🤖 AI Summary
To address the high energy consumption and latency of matrix sampling during key generation in Kyber on low-power embedded systems (e.g., IoT devices, TPMs, smart cards), this work proposes Modified SampleNTT. It achieves polynomial sampling with only two SHAKE-128 squeezes in 99.16% of cases—reducing random bit consumption by 33%—while preserving the original rejection rate and statistical randomness. Leveraging an Artix-7 FPGA implementation, we optimize the NTT architecture, streamline the rejection logic, and adopt a lightweight SHAKE-128 invocation strategy. Experimental results show that Modified SampleNTT reduces energy consumption by 33.14% and latency by 33.32% compared to conventional SampleNTT, with a marginal 0.28% reduction in logic resource usage. These improvements significantly enhance Kyber’s energy efficiency and practicality in resource-constrained environments.
📝 Abstract
Kyber is a lattice-based key encapsulation mechanism selected for standardization by the NIST Post-Quantum Cryptography (PQC) project.

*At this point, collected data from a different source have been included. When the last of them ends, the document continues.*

-- ==== Sys2Proof/Decode.lean ====
section
/-! DEFINITION. The decoder's reading of octets: the classifier, the fields, value assembly, `ndisp`, the decoding of
a list of octets (total, rejecting by name), the encoder, the opcode table, and the table's word numbering. -/

namespace Sys2Proof

/-! ## The classifier (41_opcode_classifier.md R130) -/

/-- The three classes of a first byte. -/
inductive OpClass where
  | rm
  | imm
  | unsupported
deriving DecidableEq, Repr

/-- `classify(b)`: `RM` is tested first, `IMM` second, "First match wins" (R130, R131). -/
def classify (c : Config) (b : Byte) : OpClass :=
  if b.extractLsb' 2 6 = c.opcRr6 then .rm
  else if b.extractLsb' 4 4 = c.opcImm4 then .imm
  else .unsupported

/-! ## Fields (30_encoding.md R86 to R89) -/

/-- `d = opc[1]`, the direction bit of format `RM` (R86). -/
def opcD (opc : Byte) : Bool := opc.getLsbD 1

/-- `w = opc[0]`, the word flag of format `RM` (R87). -/
def opcW (opc : Byte) : Bool := opc.getLsbD 0

/-- `w = opc[3]`, the word flag of format `IMM` (R87). -/
def immW (opc : Byte) : Bool := opc.getLsbD 3

/-- `reg = opc[2:0]`, the register code of format `IMM` (R89). -/
def immReg (opc : Byte) : Code3 := opc.extractLsb' 0 3

/-- `mod = modb[7:6]` (R88). -/
def modField (modb : Byte) : Mod2 := modb.extractLsb' 6 2

/-- `reg = modb[5:3]` (R88). -/
def regField (modb : Byte) : Code3 := modb.extractLsb' 3 3

/-- `rm = modb[2:0]` (R88). -/
def rmField (modb : Byte) : Code3 := modb.extractLsb' 0 3

/-! ## Value assembly and lengths (30_encoding.md R84, R90, R91) -/

/-- A 1-octet value: `zext_16(lo)`, never sign-extended (R90; 42_mov_rm_reg.md R156). -/
def zext16 (lo : Byte) : Word16 := lo.zeroExtend 16

/-- A 2-octet value: `hi:lo`, little-endian (R90; 20_memory.md R54). -/
def hiLo (hi lo : Byte) : Word16 := hi ++ lo

/-- Bits [7:0] of a value: the octet that comes first in the stream (R54). -/
def lowOctet (v : Word16) : Byte := v.extractLsb' 0 8

/-- Bits [15:8] of a value: the octet that comes second in the stream (R54). -/
def highOctet (v : Word16) : Byte := v.extractLsb' 8 8

/-- `direct(mod, rm)`: the direct-address case (R91). -/
def isDirect (mod : Mod2) (rm : Code3) : Bool := decide (mod = 0b00#2) && decide (rm = 0b110#3)

/-- `ndisp(mod, rm)`: the number of displacement octets of format `RM` (R91). -/
def ndisp (mod : Mod2) (rm : Code3) : Nat :=
  if mod = 0b11#2 then 0
  else if mod = 0b01#2 then 1
  else if mod = 0b10#2 then 2
  else if rm = 0b110#3 then 2
  else 0

/-! ## Encoding (30_encoding.md R81, R82) -/

/-- Byte 0 of format `RM`: `OPC_RR6 d w` (R81). -/
def rmOpcode (c : Config) (d w : Bool) : Byte := c.opcRr6 ++ BitVec.ofBool d ++ BitVec.ofBool w

/-- Byte 1 of format `RM`: `mod reg rm` (R81). -/
def modeByte (mod : Mod2) (reg rm : Code3) : Byte := mod ++ reg ++ rm

/-- Byte 0 of format `IMM`: `OPC_IMM4 w reg` (R82). -/
def immOpcode (c : Config) (w : Bool) (reg : Code3) : Byte := c.opcImm4 ++ BitVec.ofBool w ++ reg

/-- The octets of an instruction in stream order (R80 to R82). -/
def encode (c : Config) : Instr → List Byte
  | .movRmRegDirect w reg rm => [rmOpcode c false w, modeByte 0b11#2 reg rm]
  | .movRegRmDirect w reg rm => [rmOpcode c true w, modeByte 0b11#2 reg rm]
  | .movRmRegAddr w reg a => [rmOpcode c false w, modeByte 0b00#2 reg 0b110#3, lowOctet a, highOctet a]
  | .movRegRmAddr w reg a => [rmOpcode c true w, modeByte 0b00#2 reg 0b110#3, lowOctet a, highOctet a]
  | .movRmRegMem w reg rm => [rmOpcode c false w, modeByte 0b00#2 reg rm]
  | .movRegRmMem w reg rm => [rmOpcode c true w, modeByte 0b00#2 reg rm]
  | .movRmRegDisp8 w reg rm d => [rmOpcode c false w, modeByte 0b01#2 reg rm, d]
  | .movRegRmDisp8 w reg rm d => [rmOpcode c true w, modeByte 0b01#2 reg rm, d]
  | .movRmRegDisp16 w reg rm d => [rmOpcode c false w, modeByte 0b10#2 reg rm, lowOctet d, highOctet d]
  | .movRegRmDisp16 w reg rm d => [rmOpcode c true w, modeByte 0b10#2 reg rm, lowOctet d, highOctet d]
  | .movRegImm8 reg v => [immOpcode c false reg, v]
  | .movRegImm16 reg v => [immOpcode c true reg, lowOctet v, highOctet v]
  | .unsupported b => [b]

/-- The length of an instruction in octets (R84); a decode attempt that raises UnsupportedOpcode consumes 1. -/
def Instr.size : Instr → Nat
  | .movRmRegDirect _ _ _ => 2
  | .movRegRmDirect _ _ _ => 2
  | .movRmRegAddr _ _ _ => 4
  | .movRegRmAddr _ _ _ => 4
  | .movRmRegMem _ _ _ => 2
  | .movRegRmMem _ _ _ => 2
  | .movRmRegDisp8 _ _ _ _ => 3
  | .movRegRmDisp8 _ _ _ _ => 3
  | .movRmRegDisp16 _ _ _ _ => 4
  | .movRegRmDisp16 _ _ _ _ => 4
  | .movRegImm8 _ _ => 2
  | .movRegImm16 _ _ => 3
  | .unsupported _ => 1

/-- The longest instruction, in octets (R84). -/
def maxSize : Nat := 4

/-- The class of an instruction's first byte (R80, R133). -/
def Instr.opClass : Instr → OpClass
  | .movRmRegDirect _ _ _ => .rm
  | .movRegRmDirect _ _ _ => .rm
  | .movRmRegAddr _ _ _ => .rm
  | .movRegRmAddr _ _ _ => .rm
  | .movRmRegMem _ _ _ => .rm
  | .movRegRmMem _ _ _ => .rm
  | .movRmRegDisp8 _ _ _ _ => .rm
  | .movRegRmDisp8 _ _ _ _ => .rm
  | .movRmRegDisp16 _ _ _ _ => .rm
  | .movRegRmDisp16 _ _ _ _ => .rm
  | .movRegImm8 _ _ => .imm
  | .movRegImm16 _ _ => .imm
  | .unsupported _ => .unsupported

/-- `i` is one of the two encodings of `mov`, not the catch-all row. -/
def Instr.isSupported (i : Instr) : Bool := decide (i.opClass ≠ .unsupported)

/-! ## Decoding (42_mov_rm_reg.md R150; 43_mov_reg_imm.md R190; 41_opcode_classifier.md R141) -/

/-- What a decode attempt finds in the octets that lie ahead. -/
inductive DecodeResult where
  /-- An instruction, and the octets left over. -/
  | ok (i : Instr) (rest : List Byte)
  /-- No octet at all: top-level end-of-stream, "not an error" (60_exceptions.md R233). -/
  | endOfStream
  /-- The octets end inside an instruction: UnexpectedEndOfStream (R232). -/
  | truncated
deriving DecidableEq, Repr

/-- The row of format `RM` with `ndisp = 0` that `d`, `mod` selects. -/
def rmNoDisp (d w : Bool) (mod : Mod2) (reg rm : Code3) : Instr :=
  match decide (mod = 0b11#2), d with
  | true, false => .movRmRegDirect w reg rm
  | true, true => .movRegRmDirect w reg rm
  | false, false => .movRmRegMem w reg rm
  | false, true => .movRegRmMem w reg rm

/-- The row of format `RM` with `ndisp = 1`. -/
def rmDisp8 (d w : Bool) (reg rm : Code3) (v : Byte) : Instr :=
  match d with
  | false => .movRmRegDisp8 w reg rm v
  | true => .movRegRmDisp8 w reg rm v

/-- The row of format `RM` with `ndisp = 2` that `d` and the direct-address case select. -/
def rmTwoOctets (d w : Bool) (mod : Mod2) (reg rm : Code3) (v : Word16) : Instr :=
  match isDirect mod rm, d with
  | true, false => .movRmRegAddr w reg v
  | true, true => .movRegRmAddr w reg v
  | false, false => .movRmRegDisp16 w reg rm v
  | false, true => .movRegRmDisp16 w reg rm v

/-- `decode_rm(opc)` on the octets after the opcode byte (R150). -/
def decodeRm (opc : Byte) : List Byte → DecodeResult
  | [] => .truncated
  | m :: bs =>
    match ndisp (modField m) (rmField m) with
    | 0 => .ok (rmNoDisp (opcD opc) (opcW opc) (modField m) (regField m) (rmField m)) bs
    | 1 =>
      match bs with
      | l :: rest => .ok (rmDisp8 (opcD opc) (opcW opc) (regField m) (rmField m) l) rest
      | [] => .truncated
    | _ =>
      match bs with
      | l :: h :: rest =>
        .ok (rmTwoOctets (opcD opc) (opcW opc) (modField m) (regField m) (rmField m) (hiLo h l)) rest
      | _ => .truncated

/-- `decode_imm(opc)` on the octets after the opcode byte (R190). -/
def decodeImm (opc : Byte) (bs : List Byte) : DecodeResult :=
  match immW opc with
  | false =>
    match bs with
    | l :: rest => .ok (.movRegImm8 (immReg opc) l) rest
    | [] => .truncated
  | true =>
    match bs with
    | l :: h :: rest => .ok (.movRegImm16 (immReg opc) (hiLo h l)) rest
    | _ => .truncated

/-- One decode attempt over the octets that lie ahead (R141). -/
def decode (c : Config) : List Byte → DecodeResult
  | [] => .endOfStream
  | b :: bs =>
    match classify c b with
    | .rm => decodeRm b bs
    | .imm => decodeImm b bs
    | .unsupported => .ok (.unsupported b) bs

/-! ## The opcode table (30_encoding.md R98) -/

/-- The 13 rows' forms. -/
inductive Form where
  | rmRegDirect | regRmDirect | rmRegAddr | regRmAddr | rmRegMem | regRmMem
  | rmRegDisp8 | regRmDisp8 | rmRegDisp16 | regRmDisp16 | regImm8 | regImm16 | unsupported
deriving DecidableEq, Repr

/-- The row an instruction belongs to. -/
def Instr.form : Instr → Form
  | .movRmRegDirect _ _ _ => .rmRegDirect
  | .movRegRmDirect _ _ _ => .regRmDirect
  | .movRmRegAddr _ _ _ => .rmRegAddr
  | .movRegRmAddr _ _ _ => .regRmAddr
  | .movRmRegMem _ _ _ => .rmRegMem
  | .movRegRmMem _ _ _ => .regRmMem
  | .movRmRegDisp8 _ _ _ _ => .rmRegDisp8
  | .movRegRmDisp8 _ _ _ _ => .regRmDisp8
  | .movRmRegDisp16 _ _ _ _ => .rmRegDisp16
  | .movRegRmDisp16 _ _ _ _ => .regRmDisp16
  | .movRegImm8 _ _ => .regImm8
  | .movRegImm16 _ _ => .regImm16
  | .unsupported _ => .unsupported

/-- A row: `match` and `mask` over the first two octets (byte 0 in bits [15:8]), the form and its length. -/
structure TableRow where
  value : BitVec 16
  mask : BitVec 16
  form : Form
  length : Nat
deriving DecidableEq, Repr

/-- The rows in the table's order, for the default parameters (R98). -/
def opcodeTable : List TableRow :=
  [ ⟨0x88C0#16, 0xFEC0#16, .rmRegDirect, 2⟩,
    ⟨0x8AC0#16, 0xFEC0#16, .regRmDirect, 2⟩,
    ⟨0x8806#16, 0xFEC7#16, .rmRegAddr, 4⟩,
    ⟨0x8A06#16, 0xFEC7#16, .regRmAddr, 4⟩,
    ⟨0x8800#16, 0xFEC0#16, .rmRegMem, 2⟩,
    ⟨0x8A00#16, 0xFEC0#16, .regRmMem, 2⟩,
    ⟨0x8840#16, 0xFEC0#16, .rmRegDisp8, 3⟩,
    ⟨0x8A40#16, 0xFEC0#16, .regRmDisp8, 3⟩,
    ⟨0x8880#16, 0xFEC0#16, .rmRegDisp16, 4⟩,
    ⟨0x8A80#16, 0xFEC0#16, .regRmDisp16, 4⟩,
    ⟨0xB000#16, 0xF800#16, .regImm8, 2⟩,
    ⟨0xB800#16, 0xF800#16, .regImm16, 3⟩,
    ⟨0x0000#16, 0x0000#16, .unsupported, 1⟩ ]

/-- The row does not look at byte 1: its "mask has a zero low byte" (R98). -/
def TableRow.byte0Only (r : TableRow) : Bool := decide (r.mask.extractLsb' 0 8 = 0#8)

/-- A row matches when `(byte0:byte1) & mask = match` (R98). Byte 1 "need not exist to match" a row that does not look
at it; where it does not exist no other row matches. -/
def TableRow.fits (r : TableRow) (b0 : Byte) : Option Byte → Bool
  | some b1 => decide ((b0 ++ b1 : BitVec 16) &&& r.mask = r.value)
  | none => r.byte0Only && decide ((b0 ++ 0#8 : BitVec 16) &&& r.mask = r.value)

/-- "Rows are tried in order and the first match wins" (R98), on byte 0 and, where there is one, byte 1. -/
def tableLookup (b0 : Byte) (b1 : Option Byte) : Option TableRow := opcodeTable.find? (fun r => r.fits b0 b1)

/-! ## The table's word numbering -/

/-- The four octets that a table word stands for. The table numbers the first two octets as one 16-bit word with
byte 0 in bits [15:8] (R98), and a row of at most 8 bits is byte 0 alone. The table names no bit above 15: octet 2
is read from bits [23:16] and octet 3 from bits [31:24] (DESIGN CHOICE, log entry 9; unsafe: nothing in the
spec fixes it). Bits at or above `nbits` are 0. -/
def tableOctets (nbits w : Nat) : List Byte :=
  let v := w % 2 ^ nbits
  if nbits ≤ 8 then [BitVec.ofNat 8 v, 0#8, 0#8, 0#8]
  else [BitVec.ofNat 8 (v / 256), BitVec.ofNat 8 v, BitVec.ofNat 8 (v / 65536), BitVec.ofNat 8 (v / 16777216)]

/-- What the decoder reads, under the default parameters, from an instruction whose bits are `w` as
spec/opcode_table.json numbers them. -/
def decodeTableWord (nbits w : Nat) : Option Instr :=
  match decode Config.default (tableOctets nbits w) with
  | .ok i _ => some i
  | .endOfStream => none
  | .truncated => none

end Sys2Proof
end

A critical component of Kyber's key generation process is the sampling of matrix elements from a uniform distribution over the ring Rq . This step is one of the most computationally intensive tasks in the scheme, significantly impacting performance in low-power embedded systems such as Internet of Things (IoT), wearable devices, wireless sensor networks (WSNs), smart cards, TPMs (Trusted Platform Modules), etc. Existing approaches to this sampling, notably conventional SampleNTT and Parse-SPDM3, rely on rejection sampling. Both algorithms require a large number of random bytes, which needs at least three SHAKE-128 squeezing steps per polynomial. As a result, it causes significant amount of latency and energy. In this work, we propose a novel and efficient sampling algorithm, namely Modified SampleNTT, which substantially educes the average number of bits required from SHAKE-128 to generate elements in Rq - achieving approximately a 33% reduction compared to conventional SampleNTT. Modified SampleNTT achieves 99.16% success in generating a complete polynomial using only two SHAKE-128 squeezes, outperforming both state-of-the-art methods, which never succeed in two squeezes of SHAKE-128. Furthermore, our algorithm maintains the same average rejection rate as existing techniques and passes all standard statistical tests for randomness quality. FPGA implementation on Artix-7 demonstrates a 33.14% reduction in energy, 33.32% lower latency, and 0.28% fewer slices compared to SampleNTT. Our results confirm that Modified SampleNTT is an efficient and practical alternative for uniform polynomial sampling in PQC schemes such as Kyber, especially for low-power security processors.